**What to work on**
Starting with the first line of the data that follows, transcribe every line verbatim until the line containing "is loaded. -/" has been transcribed.

□ □ □ □ □ □ □

-- ==== Sys2Proof/Machine/ProbeRequests.lean ====
section
/-! DEFINITION. The requests to the Link Interface itself, the Probe Table, the Probe Scanner and the Moisture
Arithmetic: for each, the checks of its payload and its effect. A handler answers with the state once the request has
been taken and with what the block returns for the reply (R165). -/

namespace Sys2Proof.Machine

/-! ### IDENTIFY and STATUS -/

/-- R167. -/
def handleIdentify (payload : List Byte) (s : State) : State × Reply :=
  match payload with
  | [] => (s, .of .ok s.identifyPart)
  | _ :: _ => (s, .bare .badLength)

/-- R168. -/
def handleStatus (payload : List Byte) (s : State) : State × Reply :=
  match payload with
  | [] => (s, .of .ok s.statusPart)
  | _ :: _ => (s, .bare .badLength)

/-! ### Refused lengths -/

/-- A payload of a length its rule refuses, where the rule's replies, refused too, carry the record they name (R43, R53,
R121, and by log 12 R123 and R149): the record that the first byte names, or the header alone where it names none. -/
def refusedLength {α : Type} (named : Nat → Option α) (part : α → List Byte) (payload : List Byte) : Reply :=
  match payload.head? with
  | some b => .of .badLength (((named b.toNat).map part).getD [])
  | none => .bare .badLength

/-! ### Probe Table -/

/-- The role a request names. -/
def roleOfNumber : Nat → Option Role
  | 0 => some .control
  | 1 => some .watch
  | _ => none

/-- A reply that carries a probe's record as it stands after the request (R43, R53). -/
def probeReply (status : Status) (p : Fin 48) (s : State) : State × Reply := (s, .of status (s.probePart p))

/-- R19, R42: the record of a probe replaced by a request; a measurement of it is discarded. -/
def State.replaceRecord (s : State) (p : Fin 48) (r : ProbeRecord) : State := (s.setProbe p r).discardFor p

/-- R42: a group of 0 to 7 that is loaded. -/
def State.loadedGroup (s : State) (n : Nat) : Option (Fin 8) := (groupOfNumber n).filter fun g => (s.curve g).isSome

/-- R42, R43: PROBE_SET. -/
def handleProbeSet (payload : List Byte) (s : State) : State × Reply :=
  match payload with
  | [probe, zone, group, role] =>
    match probeOfNumber probe.toNat with
    | none => (s, .badField 1 [])
    | some p =>
      if zone = 0 then probeReply .ok p (s.replaceRecord p .cleared)
      else
        match zoneOfNumber zone.toNat, s.loadedGroup group.toNat, roleOfNumber role.toNat with
        | none, _, _ => (s, .badField 2 (s.probePart p))
        | some _, none, _ => (s, .badField 3 (s.probePart p))
        | some _, some _, none => (s, .badField 4 (s.probePart p))
        | some z, some g, some r =>
          probeReply .ok p (s.replaceRecord p (.assigned { zone := z, group := g, role := r }))
  | _ => (s, refusedLength probeOfNumber s.probePart payload)

/-- R51: a payload of one field, a probe; `short` answers a payload of another length. -/
def withProbe (payload : List Byte) (s : State) (short : Reply) (f : Fin 48 → State × Reply) : State × Reply :=
  match payload with
  | [b] =>
    match probeOfNumber b.toNat with
    | some p => f p
    | none => (s, .badField 1 [])
  | _ => (s, short)

/-- R51 to R53: a payload of one field, the probe whose record the reply carries, accepted or refused. -/
def onProbe (payload : List Byte) (s : State) (f : Fin 48 → State × Reply) : State × Reply :=
  withProbe payload s (refusedLength probeOfNumber s.probePart payload) f

/-- R55: PROBE_GET; the record comes with OK, so a refusal carries the header and detail alone (R166). -/
def handleProbeGet (payload : List Byte) (s : State) : State × Reply :=
  withProbe payload s (.bare .badLength) fun p => probeReply .ok p s

/-- R51: PROBE_BLOCK. -/
def handleProbeBlock (payload : List Byte) (s : State) : State × Reply :=
  onProbe payload s fun p =>
    match (s.probe p).state with
    | .unassigned => probeReply .wrongState p s
    | .blocked => probeReply .ok p s
    | .new | .good | .suspect | .faulted => probeReply .ok p (s.replaceRecord p (s.probe p).block)

/-- R52: PROBE_UNBLOCK. -/
def handleProbeUnblock (payload : List Byte) (s : State) : State × Reply :=
  onProbe payload s fun p =>
    match (s.probe p).state with
    | .blocked => probeReply .ok p (s.setProbe p (s.probe p).renew)
    | .unassigned | .new | .good | .suspect | .faulted => probeReply .wrongState p s

/-- R53: PROBE_READMIT. -/
def handleProbeReadmit (payload : List Byte) (s : State) : State × Reply :=
  onProbe payload s fun p =>
    match (s.probe p).state with
    | .faulted => probeReply .ok p (s.replaceRecord p (s.probe p).renew)
    | .unassigned | .new | .good | .suspect | .blocked => probeReply .wrongState p s

/-- The quorum action a request names. -/
def quorumActionOfNumber : Nat → Option QuorumAction
  | 0 => some .hold
  | 1 => some .continue
  | _ => none

/-- R60: PROBE_CONFIG. -/
def handleProbeConfig (payload : List Byte) (s : State) : State × Reply :=
  match payload with
  | [] => (s, .of .ok s.probeConfigPart)
  | [w, q, j0, j1, a] =>
    match firstBad [(1, inRange 1 16 w.toNat), (2, inRange 1 48 q.toNat), (3, inRange 10 200 (read2 j0 j1))],
      quorumActionOfNumber a.toNat with
    | some field, _ => (s, .badField field s.probeConfigPart)
    | none, none => (s, .badField 4 s.probeConfigPart)
    | none, some action =>
      let s' :=
        { s with
          settings :=
            { s.settings with w := w.toNat, q := q.toNat, jumpLimit := read2 j0 j1, quorumAction := action } }
      (s', .of .ok s'.probeConfigPart)
  | _ => (s, .of .badLength s.probeConfigPart)

/-- R61: STATS_GET. -/
def handleStatsGet (payload : List Byte) (s : State) : State × Reply :=
  match payload with
  | [] =>
    match s.statistics.latest with
    | some p => (s, .of .ok p.part)
    | none => (s, .bare .empty)
  | _ :: _ => (s, .bare .badLength)

/-- R62, R20: the PROBES block reset. -/
def State.resetProbes (s : State) : State := { s with probes := mapTable ProbeRecord.tableReset s.probes }.discardAny

/-! ### Probe Scanner -/

/-- R15 to R18: SCAN_CONFIG. -/
def handleScanConfig (payload : List Byte) (s : State) : State × Reply :=
  match payload with
  | [] => (s, .of .ok s.scanConfigPart)
  | [interval, enable, tolerance] =>
    match firstBad
      [(1, inRange 2 60 interval.toNat), (2, inRange 0 1 enable.toNat), (3, inRange 5 50 tolerance.toNat)] with
    | some field => (s, .badField field s.scanConfigPart)
    | none =>
      let s' := s.writeScanConfig interval.toNat (decide (enable.toNat = 1)) tolerance.toNat
      (s', .of .ok s'.scanConfigPart)
  | _ => (s, .of .badLength s.scanConfigPart)

/-- R13: SCAN_NOW. -/
def handleScanNow (payload : List Byte) (s : State) : State × Reply :=
  match payload with
  | [] =>
    match s.scanner.state with
    | .scanning => (s, .of .busy (byte2 s.scanner.scanNumber))
    | .off | .waiting =>
      let s' := s.startScan
      (s', .of .ok (byte2 s'.scanner.scanNumber))
  | _ :: _ => (s, .bare .badLength)

/-! ### Moisture Arithmetic -/

/-- R33: the points of a CURVE_PUT payload. -/
def readPoints : List Byte → List CurvePoint
  | l0 :: l1 :: m0 :: m1 :: rest => ⟨read2 l0 l1, read2 m0 m1⟩ :: readPoints rest
  | _ => []

/-- R33, check 4: the number of the first point field out of range or out of order. -/
def firstBadPoint : Nat → Option CurvePoint → List CurvePoint → Option Nat
  | _, _, [] => none
  | field, before, p :: rest =>
    if !inRange 0 2000 p.lc || before.any (fun q => decide (p.lc ≤ q.lc)) then some field
    else if !inRange 20 600 p.mc || before.any (fun q => decide (q.mc < p.mc)) then some (field + 1)
    else firstBadPoint (field + 2) (some p) rest

/-- R34, R54: a group's curve replaced, and the group replacement at every probe. -/
def State.putCurve (s : State) (g : Fin 8) (c : Curve) : State :=
  { s with
    settings := { s.settings with curves := setTable s.settings.curves g (some c) }
    probes := mapTable (ProbeRecord.replaceGroup g) s.probes }

/-- R35: a group made empty. -/
def State.clearCurve (s : State) (g : Fin 8) : State :=
  { s with settings := { s.settings with curves := setTable s.settings.curves g none } }

/-- R33, R34: CURVE_PUT. R33 leaves "the reply's other fields as they were" at a refusal and names none, so a refusal
carries the header and its detail alone: MODEL's choice (log 12). -/
def handleCurvePut (payload : List Byte) (s : State) : State × Reply :=
  match payload with
  | group :: coefficient :: count :: points =>
    match groupOfNumber group.toNat,
      firstBad [(2, inRange 0 60 coefficient.toNat), (3, inRange 2 12 count.toNat)] with
    | none, _ => (s, .badField 1 [])
    | some _, some field => (s, .badField field [])
    | some g, none =>
      if points.length ≠ 4 * count.toNat then (s, .bare .badLength)
      else
        match firstBadPoint 4 none (readPoints points) with
        | some field => (s, .badField field [])
        | none =>
          (s.putCurve g { coefficient := coefficient.toNat, points := readPoints points },
            .of .ok (byte1 g.val ++ byte1 (s.naming g)))
  | _ => (s, .bare .badLength)

/-- R35: a payload of one field, a group. -/
def withGroup (payload : List Byte) (s : State) (f : Fin 8 → State × Reply) : State × Reply :=
  match payload with
  | [b] =>
    match groupOfNumber b.toNat with
    | some g => f g
    | none => (s, .badField 1 [])
  | _ => (s, .bare .badLength)

/-- R36: CURVE_GET. -/
def handleCurveGet (payload : List Byte) (s : State) : State × Reply :=
  withGroup payload s fun g => (s, .of .ok (s.curvePart g))

/-- R35: CURVE_CLEAR. -/
def handleCurveClear (payload : List Byte) (s : State) : State × Reply :=
  withGroup payload s fun g =>
    if s.naming g = 0 then (s.clearCurve g, .bare .ok) else (s, .of .inUse (byte1 (s.naming g)))

end Sys2Proof.Machine
end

□ □ □ □ □ □ □

**Response area**
-- ==== Sys2Proof/Machine/ProbeRequests.lean ====
section
/-! DEFINITION. The requests to the Link Interface itself, the Probe Table, the Probe Scanner and the Moisture
Arithmetic: for each, the checks of its payload and its effect. A handler answers with the state once the request has
been taken and with what the block returns for the reply (R165). -/

namespace Sys2Proof.Machine

/-! ### IDENTIFY and STATUS -/

/-- R167. -/
def handleIdentify (payload : List Byte) (s : State) : State × Reply :=
  match payload with
  | [] => (s, .of .ok s.identifyPart)
  | _ :: _ => (s, .bare .badLength)

/-- R168. -/
def handleStatus (payload : List Byte) (s : State) : State × Reply :=
  match payload with
  | [] => (s, .of .ok s.statusPart)
  | _ :: _ => (s, .bare .badLength)

/-! ### Refused lengths -/

/-- A payload of a length its rule refuses, where the rule's replies, refused too, carry the record they name (R43, R53,
R121, and by log 12 R123 and R149): the record that the first byte names, or the header alone where it names none. -/
def refusedLength {α : Type} (named : Nat → Option α) (part : α → List Byte) (payload : List Byte) : Reply :=
  match payload.head? with
  | some b => .of .badLength (((named b.toNat).map part).getD [])
  | none => .bare .badLength

/-! ### Probe Table -/

/-- The role a request names. -/
def roleOfNumber : Nat → Option Role
  | 0 => some .control
  | 1 => some .watch
  | _ => none

/-- A reply that carries a probe's record as it stands after the request (R43, R53). -/
def probeReply (status : Status) (p : Fin 48) (s : State) : State × Reply := (s, .of status (s.probePart p))

/-- R19, R42: the record of a probe replaced by a request; a measurement of it is discarded. -/
def State.replaceRecord (s : State) (p : Fin 48) (r : ProbeRecord) : State := (s.setProbe p r).discardFor p

/-- R42: a group of 0 to 7 that is loaded. -/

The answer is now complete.